__ACTION ITEM__
Each line from the first down to the one containing "open Sys2Proof Sys2Proof.Machine" should be returned exactly as it appears below.

++++++++++

-- ==== Sys2Proof/Certificates/Slice0/Obligations.lean ====
section
/-! DEFINITION. The statements for the provers. `Does i s parts regs post`: command i completes in s, post holds of the device after,
and nothing else changed but the listed parts and register fields. -/

open Sys2Proof Sys2Proof.Machine

/-- For every command and every state, a step of the state with that command at the front of its queue is that command executed
  on the state with the rest of the queue; a step of a state whose queue is empty leaves it as it is (the model's choice,
  log entries 1 and 2). Choices of the model on which this rests: log entries 1 and 2. -/
def Obligations.StepRunsTheFrontCommand : Prop :=
  (∀ (c : Instr) (rest : List Instr) (s : State),
      step { s with pending := c :: rest } = exec c { s with pending := rest }) ∧
    (∀ s : State, s.pending = [] → step s = .next s)

/-- Every command answers a next state in every state, and leaves the commands that wait as they are. Choices of the model on
  which this rests: log entries 1 and 8. -/
def Obligations.QueueUntouched : Prop :=
  ∀ (i : Instr) (s : State), ∃ t : State, exec i s = .next t ∧ t.pending = s.pending

/-- In a state with a warm or power-on reset in force a command other than those of resets, supplies, PG_IN,
  the temperature sensor and the test pin changes nothing. Choices of the model on which this rests: log entries 5 and 24. -/
def Obligations.ResetHolds : Prop :=
  ∀ (i : Instr) (s : State), s.dev.boot.inReset = true → actsInReset i = false → exec i s = .next s

/-- After reset nothing waits, power-on reset is in force, every register field reads its Reset value, no memory,
  queue or engine holds anything, and the invariants of the other statements hold. The values 0 of ENG_HCQ_WIN and NVS_WDATA,
  whose Reset column gives none, are the model's choice (log entry 3). Choices of the model on which this rests: log entries 3,
  4, 5, 10, 11, 18 and 138. -/
def Obligations.ResetState : Prop :=
  State.reset.pending = [] ∧ State.reset.dev.boot.inReset = true ∧ State.reset.dev.boot.powerOn = true ∧
    (∀ (f : Fld) (i : Nat), State.reset.dev.get f i = f.reset i) ∧
    State.reset.dev.ledger.cells = [] ∧ State.reset.dev.flt.records = [] ∧ State.reset.dev.flt.queue = [] ∧
    State.reset.dev.eng.hcq = [] ∧ State.reset.dev.eng.flights = [] ∧ State.reset.dev.dec.evq = [] ∧
    State.reset.dev.tow.pound = 0 ∧ State.reset.dev.CountsBalance ∧ State.reset.dev.LeasesUnique ∧
    State.reset.dev.StoresCanonical

/-- R25: for every source accepted = applied + rejected + pending + discarded; every step keeps it,
  from every state in which it holds. Choices of the model on which this rests: log entries 1, 8, 70, 71 and 72. -/
def Obligations.CountsBalanceKept : Prop :=
  ∀ s t : State, s.dev.CountsBalance → step s = .next t → t.dev.CountsBalance

/-- R23: the lease of a Berth is free or held by exactly one engine: no Berth occurs twice among the executed uncommitted
  commands and the stolen commands in hand. Every step keeps it, from every state in which it holds. Choices of the model on
  which this rests: log entries 1, 8 and 132. -/
def Obligations.LeasesUniqueKept : Prop :=
  ∀ s t : State, s.dev.LeasesUnique → step s = .next t → t.dev.LeasesUnique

++++++++++

__REPLY TO THE EXERCISE__
-- ==== Sys2Proof/Certificates/Slice0/Obligations.lean ====
section
/-! DEFINITION. The statements for the provers. `Does i s parts regs post`: command i completes in s, post holds of the device after,
and nothing else changed but the listed parts and register fields. -/

open Sys2Proof Sys2Proof.Machine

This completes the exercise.